### TASK DATA
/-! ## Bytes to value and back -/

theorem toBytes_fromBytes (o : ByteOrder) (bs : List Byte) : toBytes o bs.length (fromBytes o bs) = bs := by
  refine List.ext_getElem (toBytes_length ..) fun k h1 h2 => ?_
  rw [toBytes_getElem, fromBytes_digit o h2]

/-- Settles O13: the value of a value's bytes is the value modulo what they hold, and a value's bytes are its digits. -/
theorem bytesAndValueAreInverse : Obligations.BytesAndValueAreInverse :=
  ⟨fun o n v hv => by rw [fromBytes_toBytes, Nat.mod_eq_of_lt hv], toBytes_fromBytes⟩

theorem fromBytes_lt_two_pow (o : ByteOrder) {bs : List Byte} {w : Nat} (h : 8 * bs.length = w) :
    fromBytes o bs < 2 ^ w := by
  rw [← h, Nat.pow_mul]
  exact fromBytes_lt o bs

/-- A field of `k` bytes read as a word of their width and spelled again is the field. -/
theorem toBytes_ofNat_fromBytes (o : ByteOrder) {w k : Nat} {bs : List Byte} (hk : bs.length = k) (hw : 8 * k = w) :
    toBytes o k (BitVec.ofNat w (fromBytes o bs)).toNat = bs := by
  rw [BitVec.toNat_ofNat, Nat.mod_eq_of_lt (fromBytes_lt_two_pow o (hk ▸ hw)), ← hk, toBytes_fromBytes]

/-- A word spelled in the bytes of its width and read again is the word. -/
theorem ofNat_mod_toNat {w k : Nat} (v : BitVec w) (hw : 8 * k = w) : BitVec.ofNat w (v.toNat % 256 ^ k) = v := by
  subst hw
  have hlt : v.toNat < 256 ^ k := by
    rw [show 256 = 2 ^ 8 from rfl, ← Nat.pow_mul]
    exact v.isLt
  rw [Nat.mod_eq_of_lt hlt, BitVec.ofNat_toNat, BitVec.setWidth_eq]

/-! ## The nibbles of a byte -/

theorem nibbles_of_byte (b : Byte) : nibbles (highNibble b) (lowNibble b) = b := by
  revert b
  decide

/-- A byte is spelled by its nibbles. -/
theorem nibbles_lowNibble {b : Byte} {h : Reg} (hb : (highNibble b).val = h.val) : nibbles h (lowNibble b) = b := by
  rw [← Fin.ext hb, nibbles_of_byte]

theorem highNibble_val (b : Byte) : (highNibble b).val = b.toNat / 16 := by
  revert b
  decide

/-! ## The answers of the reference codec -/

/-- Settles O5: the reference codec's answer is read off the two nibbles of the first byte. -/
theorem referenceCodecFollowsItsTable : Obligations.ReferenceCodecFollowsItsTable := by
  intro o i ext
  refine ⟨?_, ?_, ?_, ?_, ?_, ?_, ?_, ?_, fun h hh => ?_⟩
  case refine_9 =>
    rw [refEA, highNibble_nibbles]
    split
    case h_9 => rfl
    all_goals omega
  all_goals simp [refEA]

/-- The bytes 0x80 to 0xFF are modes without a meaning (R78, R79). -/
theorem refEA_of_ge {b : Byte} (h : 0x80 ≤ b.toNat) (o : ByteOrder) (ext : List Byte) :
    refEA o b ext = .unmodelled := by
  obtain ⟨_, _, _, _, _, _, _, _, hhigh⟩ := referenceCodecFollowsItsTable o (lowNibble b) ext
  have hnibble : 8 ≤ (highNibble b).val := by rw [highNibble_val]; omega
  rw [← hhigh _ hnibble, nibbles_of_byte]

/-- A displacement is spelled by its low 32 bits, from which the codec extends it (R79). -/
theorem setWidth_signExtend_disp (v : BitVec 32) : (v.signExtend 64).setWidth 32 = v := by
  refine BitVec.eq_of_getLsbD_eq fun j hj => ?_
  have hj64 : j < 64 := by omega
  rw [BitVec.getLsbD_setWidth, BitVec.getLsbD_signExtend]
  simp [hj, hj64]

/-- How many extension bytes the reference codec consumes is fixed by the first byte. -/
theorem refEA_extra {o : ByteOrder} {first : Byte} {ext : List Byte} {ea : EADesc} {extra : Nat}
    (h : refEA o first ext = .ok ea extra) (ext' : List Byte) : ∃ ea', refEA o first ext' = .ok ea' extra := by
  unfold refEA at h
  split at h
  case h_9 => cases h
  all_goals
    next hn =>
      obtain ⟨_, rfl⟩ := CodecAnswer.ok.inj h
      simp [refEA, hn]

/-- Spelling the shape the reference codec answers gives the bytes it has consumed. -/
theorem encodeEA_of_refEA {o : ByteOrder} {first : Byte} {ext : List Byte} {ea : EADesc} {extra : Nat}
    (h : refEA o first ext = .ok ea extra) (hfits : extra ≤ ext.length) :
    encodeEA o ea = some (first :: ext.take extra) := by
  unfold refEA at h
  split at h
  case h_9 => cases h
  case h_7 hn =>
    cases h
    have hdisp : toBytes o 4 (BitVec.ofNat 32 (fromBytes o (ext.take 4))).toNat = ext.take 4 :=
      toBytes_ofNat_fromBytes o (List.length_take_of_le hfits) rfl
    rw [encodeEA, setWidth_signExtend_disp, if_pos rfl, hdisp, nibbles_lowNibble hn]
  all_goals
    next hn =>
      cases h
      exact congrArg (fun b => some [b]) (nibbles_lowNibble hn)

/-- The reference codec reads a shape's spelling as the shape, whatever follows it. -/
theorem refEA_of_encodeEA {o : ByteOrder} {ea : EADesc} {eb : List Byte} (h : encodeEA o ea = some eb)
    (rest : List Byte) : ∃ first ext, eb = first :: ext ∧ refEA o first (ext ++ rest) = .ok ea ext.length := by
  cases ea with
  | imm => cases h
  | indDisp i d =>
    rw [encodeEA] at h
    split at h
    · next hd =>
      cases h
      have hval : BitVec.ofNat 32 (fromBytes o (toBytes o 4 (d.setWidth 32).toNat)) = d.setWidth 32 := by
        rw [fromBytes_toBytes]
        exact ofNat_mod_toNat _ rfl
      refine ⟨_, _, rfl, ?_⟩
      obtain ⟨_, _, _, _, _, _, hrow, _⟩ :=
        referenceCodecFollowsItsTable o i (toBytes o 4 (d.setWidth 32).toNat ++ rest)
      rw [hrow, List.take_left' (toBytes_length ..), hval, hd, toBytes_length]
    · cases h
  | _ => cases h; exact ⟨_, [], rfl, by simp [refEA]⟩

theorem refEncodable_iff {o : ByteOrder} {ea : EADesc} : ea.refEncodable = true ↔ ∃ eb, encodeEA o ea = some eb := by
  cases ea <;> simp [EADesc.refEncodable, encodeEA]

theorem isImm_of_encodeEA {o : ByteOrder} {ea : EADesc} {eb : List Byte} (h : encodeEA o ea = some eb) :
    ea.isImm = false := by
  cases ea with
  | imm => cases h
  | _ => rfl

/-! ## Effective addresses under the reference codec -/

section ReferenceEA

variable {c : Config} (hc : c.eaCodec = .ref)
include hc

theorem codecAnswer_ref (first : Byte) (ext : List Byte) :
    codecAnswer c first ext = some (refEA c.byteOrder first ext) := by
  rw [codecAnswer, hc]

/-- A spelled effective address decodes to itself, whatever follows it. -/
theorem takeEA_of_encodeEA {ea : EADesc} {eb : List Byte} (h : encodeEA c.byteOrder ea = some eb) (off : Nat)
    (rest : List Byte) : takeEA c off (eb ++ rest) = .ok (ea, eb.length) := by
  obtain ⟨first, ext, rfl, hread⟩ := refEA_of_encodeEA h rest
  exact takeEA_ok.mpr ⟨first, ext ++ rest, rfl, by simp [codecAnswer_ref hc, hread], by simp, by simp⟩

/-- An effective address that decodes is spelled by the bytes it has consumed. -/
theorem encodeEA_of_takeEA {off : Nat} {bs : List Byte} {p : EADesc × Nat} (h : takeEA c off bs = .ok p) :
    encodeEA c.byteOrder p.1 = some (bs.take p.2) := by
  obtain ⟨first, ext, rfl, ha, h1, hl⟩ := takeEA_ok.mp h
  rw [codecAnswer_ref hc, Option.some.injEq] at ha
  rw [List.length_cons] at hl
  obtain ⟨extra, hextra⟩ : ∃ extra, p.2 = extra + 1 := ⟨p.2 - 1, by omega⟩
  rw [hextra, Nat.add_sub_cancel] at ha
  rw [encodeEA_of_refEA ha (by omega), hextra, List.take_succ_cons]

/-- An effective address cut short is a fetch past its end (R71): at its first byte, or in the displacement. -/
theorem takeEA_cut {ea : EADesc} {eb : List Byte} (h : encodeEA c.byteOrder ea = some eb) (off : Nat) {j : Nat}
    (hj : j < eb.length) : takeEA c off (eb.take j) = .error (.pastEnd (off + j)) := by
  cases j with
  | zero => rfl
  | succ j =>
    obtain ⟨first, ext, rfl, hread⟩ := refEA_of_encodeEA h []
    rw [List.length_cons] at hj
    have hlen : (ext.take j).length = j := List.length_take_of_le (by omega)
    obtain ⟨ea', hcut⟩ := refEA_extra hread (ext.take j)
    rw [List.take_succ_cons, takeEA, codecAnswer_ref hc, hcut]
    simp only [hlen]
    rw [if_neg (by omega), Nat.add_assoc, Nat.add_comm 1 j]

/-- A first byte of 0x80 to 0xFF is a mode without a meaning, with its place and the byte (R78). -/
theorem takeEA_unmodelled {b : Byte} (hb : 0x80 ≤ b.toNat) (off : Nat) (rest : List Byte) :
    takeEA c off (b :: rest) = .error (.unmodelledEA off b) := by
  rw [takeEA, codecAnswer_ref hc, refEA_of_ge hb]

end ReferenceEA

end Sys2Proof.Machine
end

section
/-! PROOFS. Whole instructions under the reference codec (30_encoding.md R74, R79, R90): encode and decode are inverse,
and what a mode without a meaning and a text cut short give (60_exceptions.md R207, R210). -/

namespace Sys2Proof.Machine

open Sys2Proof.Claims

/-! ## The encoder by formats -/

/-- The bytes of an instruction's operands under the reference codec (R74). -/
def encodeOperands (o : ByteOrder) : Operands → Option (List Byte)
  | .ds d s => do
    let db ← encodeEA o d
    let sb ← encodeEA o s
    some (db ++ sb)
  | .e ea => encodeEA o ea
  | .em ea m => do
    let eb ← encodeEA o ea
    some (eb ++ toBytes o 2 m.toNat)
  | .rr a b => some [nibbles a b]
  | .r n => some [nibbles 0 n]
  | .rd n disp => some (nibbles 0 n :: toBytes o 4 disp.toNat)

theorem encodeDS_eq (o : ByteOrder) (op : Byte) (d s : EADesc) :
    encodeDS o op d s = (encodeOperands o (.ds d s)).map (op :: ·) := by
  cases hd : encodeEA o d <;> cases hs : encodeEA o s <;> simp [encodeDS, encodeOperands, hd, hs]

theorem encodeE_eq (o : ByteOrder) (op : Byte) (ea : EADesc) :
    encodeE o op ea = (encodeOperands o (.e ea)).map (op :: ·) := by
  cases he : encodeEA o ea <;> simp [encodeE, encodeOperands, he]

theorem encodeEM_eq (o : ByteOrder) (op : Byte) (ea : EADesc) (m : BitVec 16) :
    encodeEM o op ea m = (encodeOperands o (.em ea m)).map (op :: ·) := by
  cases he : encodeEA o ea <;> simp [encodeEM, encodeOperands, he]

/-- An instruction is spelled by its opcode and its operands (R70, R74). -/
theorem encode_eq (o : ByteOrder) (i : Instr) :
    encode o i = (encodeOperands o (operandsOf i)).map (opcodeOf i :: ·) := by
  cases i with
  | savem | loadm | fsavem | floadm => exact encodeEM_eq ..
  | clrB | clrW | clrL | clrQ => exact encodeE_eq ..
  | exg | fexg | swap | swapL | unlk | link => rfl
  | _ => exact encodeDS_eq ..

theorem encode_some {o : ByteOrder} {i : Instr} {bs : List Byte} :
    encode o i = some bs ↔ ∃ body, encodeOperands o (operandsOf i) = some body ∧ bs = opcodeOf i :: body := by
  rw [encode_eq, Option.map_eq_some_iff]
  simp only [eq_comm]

### WHAT THE TASK REQUIRES
Return, from the entries, each line that holds "refEncodable".

### ANSWER BOX
theorem refEncodable_iff {o : ByteOrder} {ea : EADesc} : ea.refEncodable = true ↔ ∃ eb, encodeEA o ea = some eb := by
  cases ea <;> simp [EADesc.refEncodable, encodeEA]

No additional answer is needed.